Question Zen 6 Speculation Thread

adroc_thurston · Tuesday at 4:29 AM

Joe NYC said:
More microbumps, wider bus?

I mean yeah moar SDPs is a go.

Joe NYC said:
Another guess would be creating connections to other CCDs, which would lead to a question "what for?"

you guys need to stop with this meme.

Joe NYC · Tuesday at 4:43 AM

511 said:
L3<-> L3 transfer perhaps?

I wonder if that ever gets solved that would fit satisfactorily into how AMD handles L3...

It would be a "nice to have" in a desktop, but on server, it would only make sense if the entire CPU worked as unit, rather than various virtualized subsets. So probably too few big use cases in the overall picture.

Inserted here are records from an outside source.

-- ==== Sys2Proof/Machine/Exit.lean ====
section
/-! DEFINITION. EXIT and NODEEND (R313, R352), and what is freed when a cohort has ended (R152, R313, R330, R345, R393). -/

namespace Sys2Proof.Machine

/-- Deliver the held late trap of least cause among some causes. -/
def lateM (causes : List Nat) : M Unit := fun s =>
  match dueLate s causes with
  | some r => M.late r s
  | none => .ok ((), s)

/-- The last live lanes exit (R313): the results still owed, the log, the late traps, NODEEND in an invocation, the end. -/
def lastExit : M Unit := do
  M.waitUntil .parked fun s => !owed s s.cur.pl.id
  M.waitUntil .log fun s => !ownLogged s
  let s ← get
  deliverFault (ownTiles s)
  lateM latesRel
  if s.cur.x.inv.isSome then releaseM .dev else pure ()
  M.upd fun s => endLanes 0 (endInvocation true s)

def execExit (h : Hdr) : State → Host.Outcome State Fault Refusal :=
  runI h {} true fun act => do
    if act == 0#32 then M.upd advancePc
    else do
      M.upd fun s => s.updCur Cohort.closeIdem
      let s ← get
      if (s.cur.slotLanes ||| s.cur.stackLanes) &&& ~~~act == 0#32 then lastExit
      else do
        let rest := s.cur.smask &&& ~~~act
        M.upd fun s =>
          if rest == 0#32 then s.updCur fun c => c.setPart none
          else (advancePc s).updCur fun c => c.setPart (c.part?.map fun p => { p with mask := rest })
        settle s.cur.pc act

def execNodeend (h : Hdr) : State → Host.Outcome State Fault Refusal :=
  runI h { uni := true, lates := latesRel } true fun _ => do
    let s ← get
    M.trapIf s.cur.x.inv.isNone (accessT 0)
    releaseM .dev
    lastExit

/-! ## After the end -/

/-- Have the cohort's traces, batches, log entries and parked accesses ended (R313, R399)? -/
def endDone (s : State) (c : Cohort) : Bool :=
  !parkedOf s c.pl.id && !(s.held.any fun h => h.transit && h.cohort == c.pl.id) && !(s.dlog.any fun d => d.cohort == c.pl.id) && !(s.rays.any fun r => r.cohort == some c.pl.id)
    && !s.copies.any fun x => x.cohort == c.pl.id

/-- Pass faults that the cohort never took go to the ring (R393). -/
def ringPassFaults (c : Cohort) (s : State) : State :=
  s.tiles.foldl (fun s (k, t) => t.faults.foldl (fun s f =>
    if f.cohort == c.pl.id && k / 64 == c.pl.core / 4 then
      let s := s.setTile (k / 64) (k % 64) { s.tile (k / 64) (k % 64) with
        faults := (s.tile (k / 64) (k % 64)).faults.filter fun x => x.cohort != c.pl.id }
      if c.c.ending == some 1 then
        (s.ring c.pl.part { lateRec c Cause.matrixPass f.detail f.pc f.mask 0 with opnd := f.opnd, count := f.count }).2
      else s
    else s) s) s

/-- A codebook slot whose launch has no cohort left on the quad is all zeros and nobody's (R152). -/
def freeBooks (quad : Nat) (launch : Option Nat) (s : State) : State :=
  if s.cohorts.any fun c => c.pl.core / 4 == quad && c.pl.launch == launch then s
  else { s with books := s.books.filter fun (k, b) => !(k / 4 == quad && b.owner == launch) }

/-- Pins end with the tenant's last cohort on the core (R330). -/
def dropPins (core part asid : Nat) (s : State) : State :=
  if s.cohorts.any fun c => c.pl.core == core && c.pl.part == part && c.pl.asid == asid then s
  else { s with slots := s.slots.map fun o =>
    if o.core == core && o.part == part && o.asid == asid then { o with pins := 0 } else o }

/-- One cohort fewer in a unit of a launch. -/
def unitLeft (c : Cohort) (l : Launch) : Launch :=
  let left := l.placed.map fun (u, k, n) => if u == c.pl.unit && k == c.pl.core then (u, k, n - 1) else (u, k, n)
  { l with placed := left.filter fun e => e.2.2 != 0, ended := l.ended + (left.filter fun e => e.2.2 == 0).length }

/-- The cohort's slot and resources are freed: an invocation that did not publish gives back its pages, a generator that
did not end its fill ends it. -/
def freeCohort (c : Cohort) (s : State) : State :=
  let s := (asCohort c.pl.id () (fun s => ((), endInvocation false s)) s).2
  let s := ringPassFaults c { s with fabw := s.fabw.filter fun w => w.cohort != c.pl.id }
  let s := if s.cur.resident && s.cur.pl.id == c.pl.id then { s with cur := .reset }
    else { s with others := s.others.filter fun o => o.pl.id != c.pl.id }
  let s := match c.pl.launch with
    | some l => if c.x.inv.isSome then s else dropShares l (s.updLaunch l fun l => if l.graph.isSome then l else unitLeft c l)
    | none => s
  let s := match c.x.gen with
    | some g => endFill g.fill (some (g.end_.getD (0xF1, 0xFFFFFFFF))) s
    | none => s
  sweepEvict (dropPins c.pl.core c.pl.part c.pl.asid (freeBooks (c.pl.core / 4) c.pl.launch s))

/-- Free every cohort whose end is complete. -/
def finishEnd (s : State) : State :=
  (s.cohorts.filter fun c => c.c.ending.isSome && endDone s c).foldl (fun s c => freeCohort c s) s

end Sys2Proof.Machine
end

adroc_thurston · Tuesday at 4:55 AM

Joe NYC said:
I wonder if that ever gets solved that would fit satisfactorily into how AMD handles L3...

It would be a "nice to have" in a desktop, but on server, it would only make sense if the entire CPU worked as unit, rather than various virtualized subsets. So probably too few big use cases in the overall picture.

NUCA is nice and elegant.
Forget about that.

itsmydamnation · Tuesday at 5:00 AM

yeah i dont get the obsession with making your L3 crappy and making coherency a nightmare.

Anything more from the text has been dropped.